December 2, 2011

Road Trippin' Mama


Winchester
I love me a good road trip. Like I say over there on the right, on my new “About Me” page, nothing makes me happier than riding shotgun on a long Sunday cruise to nowhere. “Nowhere,” maybe being some little hamlet where I can buy an ice cream cone, or get out to stretch my legs and smell the fresh grass and sage.

I love road trips and day trips and vacations so much, and have taken enough of them in my life, that earlier this year I had the brilliant idea to start up a whole new blog, in addition to Reading Nest. A travel blog, which I called “The Roadrunner Mom.” Roadrunner, in honor of my late dad, the original great road-tripper. Roadrunner was a word he deeply identified with, using it for his short-lived antique shop, his e-mail, and his Ebay handle. Plus, he loved Arizona and the deserts of the Southwest. And “mom,” because obviously, 90% of my own road trips involve my kids, and usually revolve around them (and their schedules, if nothing else). 
At Diamond Valley Lake
 Well. I wrote a few posts for my Roadrunner Mom blog, but they were loooong, and took forever to compose. They were trip reports, really. I have three posts devoted to our week-long exploration of Arizona this past summer, and another on my anniversary weekend in Palm Springs. My plan was to go back and do comprehensive, informative reports on all the big family trips we've taken: to Big Sur, to Yosemite, to Hawaii, to Oregon. On top of that, I would include all the short little trips we take on weekends, to San Diego and Orange county and anywhere but here. Like this one, that appeared here on this blog a couple years ago, when we drove less than an hour away to a rare car museum in the hills north of Escondido. 
Diamond Valley Lake, Hemet
 But it turns out, that's a hell of a lot of writing, and linking, and sorting through my own photo archives. I decided I couldn't do it well, and still do the other writing that's even more important to me: posting more often here on my this blog, scribbling away sporadically on my memoir, and just keeping my house and life in the order I need to maintain and not feel crazy. So, no more Roadrunner Mom, at least not in its current incarnation.(I'm linking to it here, but don't have any permanent links from my main Reading Nest page any more.)

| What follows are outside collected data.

-- ==== Sys2Proof/Certificates/Slice0/Obligations.lean ====
section
/-! DEFINITION. The statements for the provers. A statement's docstring names the rules of spec/ it formalises; where it
rests on a choice of the model it says so and names the log entry. -/

open Sys2Proof Sys2Proof.Machine

/-! ## Encoding -/

/-- R101, R102: the words of the two formats lose nothing. Decoding the bytes of an encoded well-formed instruction
gives it back. -/
def Obligations.DecodeOfEncodeIsIdentity : Prop :=
  ∀ i : Instr, i.wellFormed = true → decode (encode i) = .ok i

/-- R101, R102, R107 to R109: a word that decodes is the word of the instruction it decodes to, so no reserved encoding
falls through to a neighbour. -/
def Obligations.DecodedWordIsTheEncodedWord : Prop :=
  ∀ (w : U32) (a : U64) (i : Instr), decodeWord w a = .ok i →
    i.wellFormed = true ∧ encodeWord i = w ∧ (∀ d, i = .evTime d → d = a.toNat)

/-- R101, R102, R106, R110: words written out from the two formats and the opcode map decode to the commands and events
they stand for, with the levels of EV_PHASE in bits 1 and 0 and the advance of EV_TIME from the record. -/
def Obligations.WrittenWordsDecode : Prop :=
  (decodeCommand 0x00000000#32 = .ok .nop ∧ decodeCommand 0x01300000#32 = .ok (.edReset 3) ∧
   decodeCommand 0x10000000#32 = .ok (.calibrate 0) ∧ decodeCommand 0x21F00000#32 = .ok (.setTunings 15) ∧
   decodeCommand 0x31100000#32 = .ok (.enable 1) ∧ decodeCommand 0x40100000#32 = .ok (.enqueue 1) ∧
   decodeCommand 0x44000000#32 = .ok .getAlarm ∧ decodeCommand 0x52100000#32 = .ok (.clearFlags 1)) ∧
  decodeWord 0xE0000002#32 0 = .ok (.evPhase 0 true false) ∧
  decodeWord 0xE0100001#32 0 = .ok (.evPhase 1 false true) ∧ decodeWord 0xE1100000#32 0 = .ok (.evEdge 1) ∧
  decodeWord 0xE2000000#32 0 = .ok (.evVtick 0) ∧ decodeWord 0xE3000000#32 0 = .ok (.evPtick 0) ∧
  decodeWord 0xE4000000#32 0 = .ok .evAlarm ∧ decodeWord 0xE5000000#32 100000 = .ok (.evTime 100000) ∧
  decodeWord 0xE6000000#32 0 = .ok .evReset

/-- R107, R108: a reserved opcode or an event code, written to CMD of a block that is not halted, finishes with
ILLEGAL_COMMAND and has no other effect. -/
def Obligations.ReservedAndEventOpcodesAreIllegal : Prop :=
  ∀ (s : State) (v : U64), UpperClear v → s.cfgHalt = false →
    (let op := v.toNat / 2 ^ 24
     (0x05 ≤ op ∧ op ≤ 0x0F) ∨ (0x15 ≤ op ∧ op ≤ 0x1F) ∨ (0x28 ≤ op ∧ op ≤ 0x2F) ∨ (0x35 ≤ op ∧ op ≤ 0x3F) ∨
       (0x45 ≤ op ∧ op ≤ 0x4F) ∨ (0x53 ≤ op ∧ op ≤ 0xDF) ∨ (0xE0 ≤ op ∧ op ≤ 0xFF)) →
    commandWrite v s = .next { s with cmd := v.setWidth 32, status := .illegalCommand }

/-- R109: nonzero reserved bits and a nonzero MOTOR of a global command are illegal; a MOTOR beyond the channels of a
channel command is an invalid argument. The opcodes in the third clause are the channel commands of R105. -/
def Obligations.MalformedCommandWordsAreRejected : Prop :=
  ∀ (s : State) (v : U64), UpperClear v → s.cfgHalt = false →
    (v.toNat % 2 ^ 20 ≠ 0 →
      commandWrite v s = .next { s with cmd := v.setWidth 32, status := .illegalCommand }) ∧
    ((v.toNat / 2 ^ 24 = 0x00 ∨ v.toNat / 2 ^ 24 = 0x44 ∨ v.toNat / 2 ^ 24 = 0x50) → v.toNat / 2 ^ 20 % 16 ≠ 0 →
      commandWrite v s = .next { s with cmd := v.setWidth 32, status := .illegalCommand }) ∧
    (v.toNat % 2 ^ 20 = 0 →
      (let op := v.toNat / 2 ^ 24
       (0x01 ≤ op ∧ op ≤ 0x04) ∨ (0x10 ≤ op ∧ op ≤ 0x14) ∨ (0x20 ≤ op ∧ op ≤ 0x27) ∨ (0x30 ≤ op ∧ op ≤ 0x34) ∨
         (0x40 ≤ op ∧ op ≤ 0x43) ∨ (0x51 ≤ op ∧ op ≤ 0x52)) →
      s.chans.length ≤ v.toNat / 2 ^ 20 % 16 →
      commandWrite v s = .next { s with cmd := v.setWidth 32, status := .invalidArgument })

/-- R82, R103, R333: the causes of a rejection are looked at in the order upper CMD bits, halt, word, channel, and then
the command's own body runs. -/
def Obligations.CommandChecksRunInOrder : Prop :=
  ∀ (s : State) (v : U64),
    (¬UpperClear v → commandWrite v s = .next { s with cmd := v.setWidth 32, status := .illegalCommand }) ∧
    (UpperClear v → s.cfgHalt = true →
      commandWrite v s = .next { s with cmd := v.setWidth 32, status := .configurationError }) ∧
    (UpperClear v → s.cfgHalt = false → (∀ i, decodeCommand (v.setWidth 32) ≠ .ok i) →
      commandWrite v s = .next { s with cmd := v.setWidth 32, status := .illegalCommand }) ∧
    (∀ i, UpperClear v → s.cfgHalt = false → decodeCommand (v.setWidth 32) = .ok i →
      commandWrite v s = exec i { s with cmd := v.setWidth 32 } ∧
      ∀ m, i.channel = some m → s.chans.length ≤ m →
        commandWrite v s = .next { s with cmd := v.setWidth 32, status := .invalidArgument })

/-! ## Steps and the host window -/

/-- R82, R103 with the agenda of the model (log entry 1): when the next move is a host write of a command word, the step
is the meaning of the decoded command on the state with that move gone and the word in G.CMD. -/
def Obligations.StepRunsTheDecodedCommand : Prop :=
  ∀ (s : State) (w : U32) (i : Instr) (rest : List Move),
    s.agenda = .hostWrite s.params.windowBase 8 (w.setWidth 64) :: rest → decodeCommand w = .ok i →
    step s = exec i { s with agenda := rest, cmd := w }

/-- R100, R102, R110 with the agenda of the model (log entry 1): when the next move is an event record, the step is the
meaning of the event on the state with that move gone. The record's ARG0 is not G.ARG0. -/
def Obligations.StepRunsTheDecodedEvent : Prop :=
  ∀ (s : State) (w : U32) (a : U64) (i : Instr) (rest : List Move),
    s.agenda = .event w a :: rest → decodeWord w a = .ok i → i.isEvent = true →
    step s = exec i { s with agenda := rest }

/-- R345, R396 with the agenda of log entry 1 and the free choice of log entry 2: with no move waiting, the step runs some
internal event that is enabled, and it has a next state. That a quiescent block with no move waiting is the fault quiescent
is the model's choice (log entry 5): R396 defines a quiescent end and does not say that the hardware stops. -/
def Obligations.IdleStepRunsAnEnabledInternalEvent : Prop :=
  ∀ s : State, s.agenda = [] →
    (quiescent s = true → step s = .fault .quiescent) ∧
    (quiescent s = false →
      ∃ i ∈ enabledEvents s, ∃ t, exec i { s with choices := s.choices + 1 } = .next t ∧ step s = .next t)

/-- R110, R339: the internal events listed as enabled are exactly those whose enable condition holds. -/
def Obligations.EnabledEventsMeetTheirConditions : Prop :=
  ∀ (s : State) (i : Instr), i ∈ enabledEvents s ↔
    s.cfgHalt = false ∧
      ((∃ m c, s.chans[m]? = some c ∧
          ((i = .evEdge m ∧ c.edPend = true) ∨
           (i = .evVtick m ∧ c.vNext.toNat ≤ s.now.toNat) ∨
           (i = .evPtick m ∧ c.pidMode = .automatic ∧
             (s.now.toNat : Int) - c.pidLast.toNat ≥ (c.pidTMs.toNat : Int) * 1000))) ∨
       (i = .evAlarm ∧ s.alarmArm = true ∧ s.alarmAt.toNat ≤ s.now.toNat))

/-- R85, R87: an access that is 8 bytes wide, aligned and inside the window has a next state; any other has no step, which
the model shows as the fault accessNotAdmitted (its choice, log entry 6). -/
def Obligations.WindowAdmitsExactlyAlignedSlots : Prop :=
  ∀ (s : State) (addr width : Nat) (v : U64),
    (width = 8 ∧ s.params.windowBase ≤ addr ∧ (addr - s.params.windowBase) % 8 = 0 ∧
        addr - s.params.windowBase < 0x38 →
      (∃ t, perform (.hostWrite addr width v) s = .next t) ∧ ∃ t, perform (.hostRead addr width) s = .next t) ∧
    (¬(width = 8 ∧ s.params.windowBase ≤ addr ∧ (addr - s.params.windowBase) % 8 = 0 ∧
        addr - s.params.windowBase < 0x38) →
      perform (.hostWrite addr width v) s = .fault .accessNotAdmitted ∧
        perform (.hostRead addr width) s = .fault .accessNotAdmitted)

/-- R81, R83, R330: a write to an ARG slot sets that register alone, a write to STATUS or a RESULT is ignored, and a read
returns the register of its slot, for STATUS its code, and changes no register. `hostData` is where the model shows what
a read returned (log entry 8). -/
def Obligations.WindowReadsAndWritesItsRegisters : Prop :=
  ∀ (s : State) (v : U64),
    perform (.hostWrite (s.params.windowBase + 0x08) 8 v) s = .next { s with arg0 := v } ∧
    perform (.hostWrite (s.params.windowBase + 0x10) 8 v) s = .next { s with arg1 := v } ∧
    perform (.hostWrite (s.params.windowBase + 0x18) 8 v) s = .next { s with arg2 := v } ∧
    perform (.hostWrite (s.params.windowBase + 0x20) 8 v) s = .next s ∧
    perform (.hostWrite (s.params.windowBase + 0x28) 8 v) s = .next s ∧
    perform (.hostWrite (s.params.windowBase + 0x30) 8 v) s = .next s ∧
    perform (.hostRead s.params.windowBase 8) s = .next { s with hostData := some (s.cmd.setWidth 64) } ∧
    perform (.hostRead (s.params.windowBase + 0x08) 8) s = .next { s with hostData := some s.arg0 } ∧
    perform (.hostRead (s.params.windowBase + 0x10) 8) s = .next { s with hostData := some s.arg1 } ∧
    perform (.hostRead (s.params.windowBase + 0x18) 8) s = .next { s with hostData := some s.arg2 } ∧
    perform (.hostRead (s.params.windowBase + 0x20) 8) s =
      .next { s with
        hostData := some (match s.status with
          | .ok => 0
          | .invalidArgument => 1
          | .resourceExhausted => 2
          | .disabled => 3
          | .configurationError => 4
          | .illegalCommand => 5) } ∧
    perform (.hostRead (s.params.windowBase + 0x28) 8) s = .next { s with hostData := some s.result0 } ∧
    perform (.hostRead (s.params.windowBase + 0x30) 8) s = .next { s with hostData := some s.result1 }

/-- R84: the byte at `offset + k` of a slot is bits `8k+7 .. 8k` of its register, for every slot and every `k` in
0..7. -/
def Obligations.WindowBytesAreLittleEndian : Prop :=
  ∀ (s : State) (off k : Nat) (slot : Slot), slotAt off = some slot → k < 8 →
    s.readByte (s.params.windowBase + off + k) = some ((s.readSlot slot).extractLsb' (8 * k) 8)

/-! ## Checks common to the commands -/

/-- R331: a command that is rejected leaves everything as it was but G.CMD, G.STATUS and the one DUTY event of a
disabled SET_DUTY. -/
def Obligations.RejectionsRetainTheState : Prop :=
  ∀ (s t : State) (v : U64), commandWrite v s = .next t → t.status ≠ .ok →
    t = { s with cmd := v.setWidth 32, status := t.status } ∨
    ∃ m d, decodeCommand (v.setWidth 32) = .ok (.setDuty m) ∧ t.status = .disabled ∧
      t = { s with
        cmd := v.setWidth 32, status := .disabled, outlog := s.outlog ++ [.duty m d .host .disabled] }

Wildflowers, Diamond Valley Lake
 In the meantime, I've added a new label to my posts, for “Roaming.” And I hope to share here a lot more of the roaming that we do as a family. Although frankly, we haven't done as much cruising-to-nowhere in the last couple of years as I'd like. As the kids get older, it's harder to find the time between activities and parties and soccer. Add in the fact that my son gets a little carsick, and we're less likely to jump into the car just 'cause.

The photos throughout this post were taken on great, memorable Sunday drive a couple years back. We had driven out to check out Diamond Valley Lake, a huge man-made reservoir on the outskirts of Hemet. It's less than an hour's drive for us, and we've made the drive to that area often, as it's the same back-door route that we take to Palm Springs. So, why, as I griped to my husband on the way out there, why the hell do you need to keep checking your GPS? (Because he a tech geek. A tech geek who can't NOT use the technology right before him.) I griped, I groused. A true Sunday drive does not come with directions, with maps, with a freaking GPS! crowed the daughter of the original Roadrunner.

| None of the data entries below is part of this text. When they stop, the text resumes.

/-- The example line of R114, a `Q` operand of R112 (V1) and the turn of R113 (E1). -/
theorem test_assembler_command :
    (parseLine "ENQUEUE m0, FWD, 50, 100000".toList).map (fun l => l.encoding State.reset) =
      some ["40000000".toList, "0000000000000001".toList, "0000000000000032".toList, "00000000000186A0".toList] := by
  decide

theorem test_assembler_fixed_point :
    (parseLine "CALIBRATE m0, 600, 152.4 ; wheel".toList).map (fun l => l.encoding State.reset) =
      some ["10000000".toList, "0000000000000258".toList, "0000009866666666".toList] := by
  decide

/-- Log entry 14: MOTOR has four bits, so `m15` is the last motor id. -/
theorem test_assembler_motor :
    (parseLine "ENABLE m15".toList).map (fun l => l.encoding State.reset) = some ["31F00000".toList] ∧
    parseLine "ENABLE m16".toList = none ∧ parseLine "@EDGE m16".toList = none := by decide

theorem test_assembler_turn :
    (parseLine "@CW m0".toList).map (fun l => l.encoding State.reset) =
      some ["E0000002".toList, "E1000000".toList] := by
  decide

/-! ## EdgeDecoder -/

/-- Example of R142. -/
theorem test_phase :
    see (exec (.evPhase 0 true false) State.reset) (fun t => t.chans.head?.map fun c => (c.qa, c.qb, c.edPend)) =
      some (some (true, false, true)) := by decide

/-- E14: the current levels set no pending edge. -/
theorem test_phase_same_levels :
    see (exec (.evPhase 0 false false) State.reset) (fun t => t.chans.head?.map (·.edPend)) = some (some false) := by
  decide

/-- Example of R144, at the wrap of E6. -/
theorem test_edge_wraps :
    see (exec (.evEdge 0) (on0 { chan with qa := true, edPend := true, edPos := 0x7FFFFFFF }))
        (fun t => t.chans.head?.map fun c => (c.edPos.toInt, c.edLast, c.edPend)) =
      some (some (-2 ^ 31, 2, false)) := by decide

/-- E10: a diagonal, with the counter at its largest value. -/
theorem test_edge_diagonal_saturates :
    see (exec (.evEdge 0)
          (on0 { chan with qa := true, qb := true, edPend := true, edPos := 5, diagCnt := 0xFFFFFFFF }))
        (fun t => t.chans.head?.map fun c => (c.edPos, c.edLast, c.diagCnt)) =
      some (some (5, 3, 0xFFFFFFFF)) := by decide

/-- Example of R148. -/
theorem test_ed_reset :
    see (exec (.edReset 0) (on0 { chan with qa := true, qb := true, edPend := true, edPos := -17, vPrevPos := 9 }))
        (fun t => (t.status, t.chans.head?.map fun c => (c.edPos, c.edLast, c.edPend, c.vPrevPos))) =
      some (.ok, some (0, 3, true, 0)) := by decide

/-- Example of R149. -/
theorem test_ed_getcount :
    see (exec (.edGetcount 0) (on0 { chan with edPos := -1 })) (fun t => t.result0) = some 0xFFFFFFFFFFFFFFFF := by
  decide

/-- Example of R150. -/
theorem test_get_position :
    see (exec (.getPosition 0) (on0 { chan with calDpp := 856807894, edPos := 2400 }))
        (fun t => (t.result0, t.result1)) = some (2056338945600, 2400) := by decide
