-- ==== Sys2Proof/Machine/Tdc.lean ====
section
/-! DEFINITION. TDC channels: from pin to stamp, windows, intervals, gates, calibration and event records (R78 to R115). -/

namespace Sys2Proof.Machine

/-! ### Channel numbers and calibration (R78, R89, R103 to R106) -/

/-- TIO channels, the only ones with deglitch (R78). -/
def isTio (ch : Fin 88) : Bool := ch.val < 64
/-- Feedback channels, which no host configures (R78, R81). -/
def isFeedback (ch : Fin 88) : Bool := 72 ≤ ch.val

/-- The deglitch time of a channel in SCLK cycles: TIO channels only (R78). -/
def State.deglitch (s : State) (ch : Fin 88) : Nat := if isTio ch then s.tdc[ch].cfg.nat Ix.tdcDeglitch else 0

/-- σ_path in units of 0.25 ps (R89). -/
def pathSigma (ch : Fin 88) : Nat := if isTio ch then 20 else 8
/-- The square of σ_ss in ps² (R89). -/
def singleShotVar (ch : Fin 88) : Rat := if isTio ch then 144 else 49 / 4

/-- The active line's accepted table, if any: its σ and the CYC of its acceptance. -/
def TdcChan.table (c : TdcChan) : Option (Nat × Nat) :=
  if c.lineB then c.sigmaB.map fun x => (x, c.ageB) else c.sigmaA.map fun x => (x, c.ageA)

/-- CAL_SIGMA squared, in units of (0.25 ps)² (R105): doubled CAL_SIGMA during a temperature slew, the uncalibrated limit of 120 ps while stale. -/
def State.calSquare (s : State) (ch : Fin 88) : Nat :=
  let c := s.tdc[ch]
  match c.table with
  | none => 480 * 480
  | some (g, _) =>
    if c.stale then 480 * 480
    else (g * g + pathSigma ch * pathSigma ch) * (if s.calTemp then 4 else 1)

/-- CAL_SIGMA squared in ns² (R57, R106). -/
def State.calVar (s : State) (ch : Fin 88) : Rat := (s.calSquare ch : Rat) / (4000 * 4000)

/-- Seconds since the active line's table was accepted; saturates, and is so without a table (R113). -/
def State.calAge (s : State) (ch : Fin 88) : Nat :=
  match s.tdc[ch].table with
  | none => 0xFFFF
  | some (_, at_) => min 0xFFFF ((s.sys.cyc - at_) / secCyc)

/-- A calibration is accepted when no bin is wider than 8 FINE steps and every anchor lies within 2 (R104). -/
def calAccepted (r : CalResult) : Bool := r.widestBin ≤ 8 && r.anchorErr ≤ 2

/-- A line takes a new table (R104). -/
def TdcChan.accept (c : TdcChan) (lineB : Bool) (sigma now : Nat) : TdcChan :=
  if lineB then { c with sigmaB := some sigma, ageB := now } else { c with sigmaA := some sigma, ageA := now }

/-- The line whose accepted table is newer; the present one on a tie (R103, R104). -/
def TdcChan.newerLine (c : TdcChan) : Bool :=
  match c.sigmaA, c.sigmaB with
  | none, none => c.lineB
  | some _, none => false
  | none, some _ => true
  | some _, some _ => if c.ageA < c.ageB then true else if c.ageB < c.ageA then false else c.lineB

/-- Whether the active line's table is older than 10 s, or absent (R105). -/
def State.calOld (s : State) (ch : Fin 88) : Bool :=
  match s.tdc[ch].table with
  | none => true
  | some (_, at_) => decide (at_ + 10 * secCyc < s.sys.cyc)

Dirt road, outside Diamond Valley Lake area, Hemet
Still he kept pecking away at the screen, looking, checking to see precisely where we were on the planet. And in doing so, he found a secret route home. According to his GPS, there was a way back home, over narrow, winding rural roads, that would lead us not merely home to Temecula, but to practically right on a major street near our house. The drive, on a late Sunday afternoon, was wonderful. It led us past farms and rural homes that felt impossibly isolated, even as we knew we were merely a couple miles from major roads, at least as the crow flies. Sticking to the exact route, we went up some steep gravel and dirt roads, laughing at our own nuttiness.

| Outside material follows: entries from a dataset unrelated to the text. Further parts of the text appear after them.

-- ==== Sys2Proof/Machine/Steering.lean ====
section
/-! DEFINITION. The steering loop and the engine's states that follow it (R29, R154 to R160, R179 to R185). -/

namespace Sys2Proof.Machine

/-- The engine moves to a state, and every clockClass follows at once (R29, R68). -/
def State.moveEngine (s : State) (e : EngineState) : State :=
  if s.sys.engine = e then s else (s.setEngine e).classesNow

/-- The state that selection and loop phase give (R29, R158). -/
def State.loopState (s : State) : EngineState :=
  match s.loop.phase with
  | .acquire => .acquire
  | .settle => .acquire
  | .track => .locked
  | .off => if s.fc.holding then .holdover else .warmup

/-- The engine follows the loop phase between ACQUIRE, LOCKED and HOLDOVER; SAFE stays (R29, R158). -/
def State.followPhase (s : State) : State :=
  match s.sys.engine with
  | .warmup | .acquire | .locked | .holdover => s.moveEngine s.loopState
  | _ => s

/-- Loop phases as LOOP_STATUS numbers them (R188). -/
def LoopPhase.code : LoopPhase → Nat
  | .off => 0 | .acquire => 1 | .settle => 2 | .track => 3

/-- A rate in fractional units as RATE, and the request of it with the integrator's freeze (R39, R157). -/
def State.loopRequest (s : State) (r : Rat) : State :=
  let v := looseRound (r * 2 ^ 56)
  let lim : Option Bool := if rateMax < v then some true else if v < rateMin then some false else none
  let s1 : State := { s with loop.frozen := lim }
  let s2 := match lim with
    | some b => (s1.causeGone Flt.loopClamp (· != b2n b)).condition Flt.loopClamp (b2n b)
    | none => s1.causeGone Flt.loopClamp fun _ => true
  s2.requestRate v none

/-- The loop enters a phase (R158, R160). -/
def State.enterPhase (s : State) (p : LoopPhase) : State :=
  { s with loop.phase := p, loop.runStart := none,
           loop.trackSince := if p = .track then some s.sys.cyc else none }

/-- SLEW_LIMITED of an offset (R157, R189). -/
def State.slewFlag (s : State) (b : Bool) : State :=
  if b then { s with loop.slewLimited := true, loop.slewSince := if s.loop.slewLimited then s.loop.slewSince else s.sys.cyc }
  else ({ s with loop.slewLimited := false } : State).causeGone Flt.loopSlew fun _ => true

/-- The residual from the offsets of the trailing 16 s, in ns (R158). -/
def residOf (l : List (Nat × Int)) : Rat := meanOf (l.map fun e => (e.2 : Rat)) / 65536

/-- A run of evaluations within the limit, and whether it has lasted `hold` seconds (R158). -/
def State.holdRun (s : State) (within : Bool) (hold : Int) : Option Nat × Bool :=
  if within then
    let st := s.loop.runStart.getD s.sys.cyc
    (some st, decide (st + hold.toNat * secCyc ≤ s.sys.cyc))
  else (none, false)

/-- The loop falls to a lower phase (R158, R189). -/
def State.fallPhase (s : State) (p : LoopPhase) : State := (s.enterPhase p).raise Flt.loopFallback p.code

/-- The evaluation of the phase at an offset (R158). -/
def State.evalPhase (s : State) : State :=
  let a := |s.loop.resid|
  let p := fun i : Nat => ((s.loop.cfg.at i : Int) : Rat)
  match s.loop.phase with
  | .off => s
  | .acquire =>
    let r := s.holdRun (a ≤ p Ix.steerAcqLimit) (s.loop.cfg.at Ix.steerAcqHold)
    if r.2 then s.enterPhase .settle else { s with loop.runStart := r.1 }
  | .settle =>
    if p Ix.steerSettleExit < a then s.fallPhase .acquire
    else
      let r := s.holdRun (a ≤ p Ix.steerSettleLimit) (s.loop.cfg.at Ix.steerSettleHold)
      if r.2 then s.enterPhase .track else { s with loop.runStart := r.1 }
  | .track => if p Ix.steerTrackExit < a then s.fallPhase .settle else s

/-- The loop at an offset of the selected slot, `dt` seconds after the previous one (R156 to R158). -/
def State.loopOffset (s : State) (phi : Int) (at_ : Nat) (dt : Rat) : State :=
  let x := unitSeconds (phi : Rat)
  let wn := 2 * Config.pi * s.loop.bandwidth
  let integ := if s.loop.frozen.isSome then s.loop.integ else s.loop.integ + wn * wn * x * dt
  let target := 2 * wn * x + integ
  let slew := frac64 (s.loop.cfg.at Ix.steerSlewLimit) * dt
  let d := target - s.loop.corr
  let cut := max (-slew) (min slew d)
  let win := ((at_, phi) :: s.loop.window).filter fun e => at_ ≤ e.1 + 16 * secCyc
  let s1 : State := { s with
    loop.integ := integ, loop.corr := s.loop.corr + cut, loop.window := win, loop.resid := residOf win }
  ((s1.slewFlag (cut != d)).loopRequest (s1.loop.ff + s1.loop.corr)).evalPhase.followPhase

/-! ### Holdover (R141, R179, R184) -/

/-- HOLDOVER is entered: the loop goes OFF, the flywheels are anchored unless they were at the loss, and every Bound is recomputed (R27, R141, R179). -/
def State.enterHoldover (s : State) (measured : Bool) : State :=
  let s1 : State := { s with loop.phase := .off, loop.runStart := none, loop.trackSince := none }
  let s2 := (s1.slewFlag false).startHolding s.sys.cyc measured
  s2.recompute.followPhase

/-- An aid of DECL_FREQ `a` is taken up: σ_h so far stays, and RATE starts from the one in force (R184). -/
def State.takeAid (s : State) (a : Rat) : State :=
  { s.rebase s.sigmaHNow with loop.aided := true, loop.aidRate := (s.setNow.rate : Rat) / 2 ^ 56, loop.aidSlot := s.wv.aid, loop.aidDecl := a }

/-- The aid ends: the flywheel in use goes on from the aided frequency with the aid's DECL_FREQ as u_y0, and from σ_h at this moment (R184). -/
def State.dropAid (s : State) : State :=
  if s.loop.aided then
    { (s.reanchor s.loop.aidRate (s.loop.aidDecl * s.loop.aidDecl)).rebase s.sigmaHNow with loop.aided := false, loop.aidSlot := none }
  else s

/-- The aid's Y_TS moves the aided RATE in a frequency loop of bandwidth TRACK_BW (R184). -/
def State.aidMeasurement (s : State) (y : Int) (dt : Rat) : State :=
  if s.loop.aided then
    let w := 2 * Config.pi * ((s.loop.cfg.at Ix.steerTrackBw : Rat) / 1000000)
    { s with loop.aidRate := s.loop.aidRate + w * frac64 y * dt }
  else s

/-- The aid serves while its DECL_FREQ is below the u_lin of the flywheel in use (R184). -/
def State.followAid (s : State) : State :=
  if !s.fc.holding then s
  else
    match s.aidFreq with
    | none => s.dropAid
    | some a =>
      let s1 := if s.loop.aidSlot = s.wv.aid && s.loop.aidDecl = a then s else s.dropAid
      if a * a < s1.uLinNow ((fwOf s1.fc.use).headD 0) then (if s1.loop.aided then s1 else s1.takeAid a) else s1.dropAid


/-- FEEDFORWARD_UPDATE (R156, R163, R172, R180, R184, R192): every 100 ms. -/
def execFeedforwardUpdate (s : State) : Out :=
  if s.sys.cyc < s.loop.ffDue then .next s
  else
    let s0 := (({ s with loop.ffDue := s.sys.cyc + 62500000 } : State).applied 6 1).retuneAll
    if !s.afterInit then .next s0
    else if s0.fc.holding then
      let s1 := s0.followAid
      .next (s1.loopRequest (if s1.loop.aided then s1.loop.aidRate else s1.forecastRate))
    else
      let s1 := s0.useFlywheel s0.chooseFlywheel
      if s1.loop.phase = .off || s1.wv.selected.isNone || s1.wv.switch.isSome then .next s1
      else
        let s2 : State := { s1 with loop.ff := s1.forecastRate }
        .next (s2.loopRequest (s2.loop.ff + s2.loop.corr))

/-- LOOP_SLEW_PERSIST (R189): SLEW_LIMITED has read 1 for 60 s. -/
def execLoopSlewPersist (s : State) : Out :=
  if s.loop.slewLimited && decide (s.loop.slewSince + 60 * secCyc ≤ s.sys.cyc) && !s.hasCause Flt.loopSlew then
    .next (s.condition Flt.loopSlew s.loop.phase.code)
  else .next s

/-- WARMUP_TIME_EXPIRY (R29, R30): it comes once for each entry to WARMUP. With a model present it leads to HOLDOVER; otherwise WARMUP goes on until a slot is selected. -/
def execWarmupTimeExpiry (s : State) : Out :=
  if s.sys.engine = .warmup && !s.sys.warmupOver && s.lapsed (s.sys.warmupStart + s.sys.warmupTime * secCyc) then
    let s1 : State := { s with sys.warmupOver := true }
    if s.wv.selected.isNone && s.fc.fw.toList.any (fun w => w.model.isSome) then
      .next ((s1.raise Flt.noReference 0).enterHoldover false)
    else .next s1
  else .next s

end Sys2Proof.Machine
end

Farm along dirt road outside Hemet/Winchester
Overlooking... Anza? Winchester?
Our car, a mid-size SUV that does not have four-wheel drive, shook and bounced as we drove over gullies and small boulders. What was possibly craziest of all, is that the GPS led us into the last stretch before home onto a long road that we both knew from experience turns from blacktop into dirt, then dead-ends into a metal roadblock before re-connecting back in town. We took it anyway, and then had to reverse on the dusty road, to get back, finally, onto the highway. This was all less than 5 minutes from home:
Metal roadblock. Beyond begins our corner of suburbia, with its white-fence "horse path."
While we probably aren't the only crazy people in town who've taken this "secret" dirt road, we are among the few, and personally I'm pretty sure we're the only ones in our circle of acquaintances who would choose to spend a Sunday afternoon this way. Hopefully we'll get to explore a lot more, and soon.  I'm feeling long overdue for some meandering roads to nowhere, paved or not.